Светлый фон

Все были уверены, что этому примеру последуют и Карно с Приёром. Поэтому на правой стороне возвысились несколько голосов разом, чтобы устранить Робера Ленде:

– Слово принадлежит подсудимым. Они должны говорить прежде своих обвинителей и своих защитников.

– Вчера, – сказал Бурдон, депутат Уазы, – был составлен заговор с целью спасти подсудимых, сегодня прибегают к другим средствам: обращаются к совести честных людей, которых обвинение разлучило с товарищами; их уговаривают присоединиться к виновным, чтобы замедлить ход правосудия новыми препятствиями.

Робер Ленде ответил, что предстоит судить действия всего правительства; что он был членом этого правительства и, следовательно, не может согласиться, чтобы его отделяли от товарищей, и требует своей доли ответственности. Трудно устоять против истинного мужества и благородства. Роберу Ленде было дано слово. Он весьма пространно описал громадные труды Комитета общественного спасения; доказал его энергичность, предусмотрительность, высокие заслуги и дал почувствовать, что только возбуждение, произведенное борьбой, стало причиной излишеств, в которых укорялись члены тогдашнего правительства.

Эта речь, длившаяся шесть часов, не обошлась без многих перерывов. Неблагодарные, уже забыв про заслуги людей, обвиняемых ныне, находили это изложение слишком длинным. Некоторые депутаты дошли до непристойности, заметив, что эту речь надо напечатать на деньги Ленде, потому что печать ее обойдется Республике слишком дорого. Жирондисты возмутились, когда Ленде заговорил о федералистском восстании и бедствиях, причиной которых оно стало. Каждая партия осталась чем-нибудь недовольна.
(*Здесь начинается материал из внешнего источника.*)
/-- A tensor of a dense group (R239 to R241, R248): the layer and the kind of deferred sum that its gradients come from (1
WGRAD_TILE; 2 BIAS_SUM, 3 SCALE_SUM, 4 NORM_SUM's gamma, 5 its beta), its K × N elements (K = 1 but for kind 1), and how an
update forms it. -/
structure TensorDecl where
  id      : U32
  layer   : Byte
  kind    : Fin 6
  k       : Nat
  n       : Nat
  sharded : Bool
  fmt     : Fmt
  rnd     : Rnd
  sat     : Bool
  opt     : Byte
  mu      : U32
  eps     : U32
  /-- Base of the XS64 gradient totals. -/
  base    : U16
  /-- Offsets of LR and GRAD_SCALE in the constant buffer. -/
  lrAt    : BitVec 8
  scaleAt : BitVec 8
  /-- Local addresses of a core's part in stash slots 0 to 3, in the forward and in the backward layout. -/
  fwdSlots : List (BitVec 20)
  bwdSlots : List (BitVec 20)
  /-- Local addresses of weight-store halves A and B of each layout (R240). -/
  fwdHalves : BitVec 20 × BitVec 20
  bwdHalves : BitVec 20 × BitVec 20
  /-- Array steps of a rotation step and the cycles that the schedule gives it, for each layout (R240). -/
  fwdSteps  : Nat × Nat
  bwdSteps  : Nat × Nat
deriving DecidableEq, Repr

/-- A stage of a tower: a dense group and its tensors (R239, R256). -/
structure StageDecl where
  first   : BitVec 11
  size    : Nat
  tensors : List TensorDecl
deriving DecidableEq, Repr

/-- A tower (R249, R254, R256): its stash header's address, its mode (STEP or MICRO with LAG and U), the micro-batches of a step,
its stages, and when its updates run and the contributions to each arrive, by cycle. -/
structure TowerDecl where
  header   : BitVec 40
  micro    : Bool
  lag      : Byte
  u        : U16
  perStep  : Nat
  stages   : List StageDecl
  updates  : List (Nat × Nat)
  contribs : List (Nat × Nat)
deriving DecidableEq, Repr

/-- A step of a core's static order as R253 judges it. -/
inductive OrderStep where
  /-- A forward that needs a version. -/
  | forward (version : Nat)
  /-- The backward pass that retires a version. -/
  | retire (version : Nat)
deriving DecidableEq, Repr

/-- A gap slot of a core (R245): in the array or the vector unit, its first cycle and its cycles. -/
structure GapDecl where
  core   : BitVec 11
  array  : Bool
  first  : Nat
  cycles : Nat
deriving DecidableEq, Repr

/-- A deferred-work list that the loader writes (R244): its core, its unit, its local address, and its entries of 16 bytes, each
with the cycle from which the results that it needs are there (R245). -/
structure DeferDecl where
  core    : BitVec 11
  array   : Bool
  listAt  : BitVec 20
  entries : List (Nat × List Byte)
deriving DecidableEq, Repr

/-- What a SWAP of a dense group's core is beside the half of a stream (R168, R239, R240, R250, R252). -/
inductive DenseSwap where
  /-- Micro-batch μ begins its forward pass: its header is formed at the start of the activation half. -/
  | start (header : BitVec 40) (micro : U64) (headerAt : BitVec 20)
  /-- A product of the micro-batch with the header begins: the core's home shard of the version in TAG becomes its active half. -/
  | product (tensor : U32) (backward : Bool) (headerAt : BitVec 20)
  /-- The next shard of the rotation becomes the active half. -/
  | rotate (tensor : U32) (backward : Bool)
  /-- The micro-batch with the header has finished its backward pass on the core. -/
  | finish (header : BitVec 40) (headerAt : BitVec 20)
deriving DecidableEq, Repr

/-- What a load image declares, in the terms of the rules that check it. No byte layout of a load image is given. -/
structure LoadImage where
  builtFor     : Nat
  cores        : List (BitVec 11)
  threadMode   : Bool
  banks        : List BankDecl
  /-- Static schedule accesses: core, cycle, bank. -/
  accesses     : List (Nat × Nat × Nat)
  /-- Fillings of half banks: core, bank, first cycle, last cycle. -/
  fillings     : List (Nat × Nat × Nat × Nat)
  matrix       : List MatDecl
  /-- Weight loads: format, cycle the load begins, cycle of the swap. -/
  weightSwaps  : List (Fmt × Nat × Nat)
  /-- Accumulator accesses in one cycle: array tile row, other tile row. -/
  tileClashes  : List (Nat × Nat)
  /-- Barrier arrivals: core, channel, cycle of this arrival, cycle of the previous release. -/
  arrivals     : List (Nat × Nat × Nat × Nat)
  conversions  : List (Fmt × Fmt)
  reductions   : List RedDecl
  /-- Vector reductions (R106): chunked ones follow the rules of matrix chunks by element position. -/
  vectorSums   : List RedDecl
  /-- XS totals that are added to one another, by width and base (R44, R101). -/
  xsAdds       : List (List (Bool × U16))
  routes       : List RouteDecl
  outControls  : List U64
  preemptible  : Bool
  preemptLimit : Nat
  preemptGap   : Nat
  saveBanks    : List (BitVec 4)
  lendBanks    : List (BitVec 4)
  lendSlots    : List (Fin 8)
  /-- The towers: the first runs in the main schedule, others in bubble windows (R256). -/
  towers       : List TowerDecl
  /-- Records of a chunk of gradient sums, and each micro-batch: its global record positions (first, how many) and each core's
  share of them (R242). -/
  chunkRecords : Nat
  microBatches : List ((Nat × Nat) × List (BitVec 11 × Nat × Nat))
  /-- Each core's static order of forwards and of backward passes that retire a version, with the stream that brings its
  activations (R253). -/
  orders       : List (U32 × List OrderStep)
  /-- Gap slots and the cycle at which the main schedule ends (R245). -/
  gaps         : List GapDecl
  scheduleEnd  : Nat
  /-- Bubble windows that remain for scoring: logical cores, first cycle, cycles (R256, R257). -/
  bubbles      : List (List (BitVec 11) × Nat × Nat)
  rowSpans     : List Nat
  /-- Descriptors of 128 bytes each: local stream number, bytes. -/
  streams      : List (Nat × List Byte)
  /-- Swaps of a slot: swaps, transfers of the stream, whether it is chained. -/
  swaps        : List (Nat × Nat × Bool)
  /-- OUT bytes read by an IN stream: whether a channel-0 barrier lies between (R280). -/
  outThenIn    : List Bool
  /-- Dependencies between streams (R293). -/
  waitEdges    : List (U32 × U32)
  /-- A transient bank, tile row or weight block carries a value across a channel-0 barrier (R366). -/
  carriesTransient : Bool
  /-- The image writes within a segment the bytes it read earlier in it (R367). -/
  overwritesInputs : Bool
  readyNorth   : Nat
  readySouth   : Nat
  layouts      : List (List Byte)
  entries      : List Byte
  constAt      : BitVec 20
  contents     : List (BitVec 11 × BitVec 20 × List Byte)
  deferred     : List DeferDecl
  group        : Option (BitVec 12)
  /-- Barrier channels bound: channel, members. -/
  channels     : List (Fin 32 × List (BitVec 11))
  features     : List (Fin 128)
  /-- Loaded values of owned elements (R241, R249): tensor, element, LF32 master and optimizer state. -/
  owned        : List (U32 × Nat × U32 × U32)
deriving DecidableEq, Repr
Наконец, заседание было отсрочено до следующего дня, и собрание разошлось, давая себе слово не терпеть более таких длинных заявлений в пользу подсудимых. Однако Карно и Приёр, депутат Кот-д’Ора, хотели говорить в свою очередь; они тоже жаждали, подобно Ленде, великодушно помочь товарищам и, в то же время, оправдаться от множества обвинений, которые не могли пасть на Бийо, Колло и Барера, не ложась и на их плечи, так как подписи их находились на приказах, всего более вменяемых в вину подсудимым.

Нельзя было иначе как с уважением и некоторой почтительностью слушать Карно, слава которого гремела всюду, о котором говорили во Франции и во всей Европе, который был известен своим мужественным сопротивлением Робеспьеру и Сен-Жюсту. Ему было дано слово.

«Мне подобает, – сказал Карно, – именно мне, оправдать Комитет общественного спасения. Мне, который первым дерзнул открыто нападать на Робеспьера и Сен-Жюста». Он мог бы прибавить: «в то время как вы преклонялись перед малейшим их приказанием и раболепно отдавали им головы, которые они требовали от вас». Карно прежде всего разъяснил, каким образом подписи его и его товарищей оказывались под самыми кровавыми приказами. «Заваленные гигантскими заботами, – сказал он, – решая каждый день от трех до четырех сотен дел, часто не имея времени отлучиться, чтобы поесть, мы договорились подписывать друг у друга на веру. Мы подписывали множество бумаг, не читая их. Я подписывал приказы о предании суду, а мои товарищи подписывали приказы о передвижении войск и планы атак, и мы не имели времени объясниться. Громадность и неотложность возложенного на нас дела потребовала этой диктатуры каждого по своей части, и каждый пользовался ею со взаимного согласия всех. Никогда без этого нам не переделать всей работы. Приказ об аресте одного из моих ценных соратников по военному ведомству, за который я открыто напал на Сен-Жюста и Робеспьера и назвал их узурпаторами, этот приказ я сам подписал, не зная, что подписываю. Поэтому наша подпись ничего не доказывает и отнюдь не может сделаться уликой».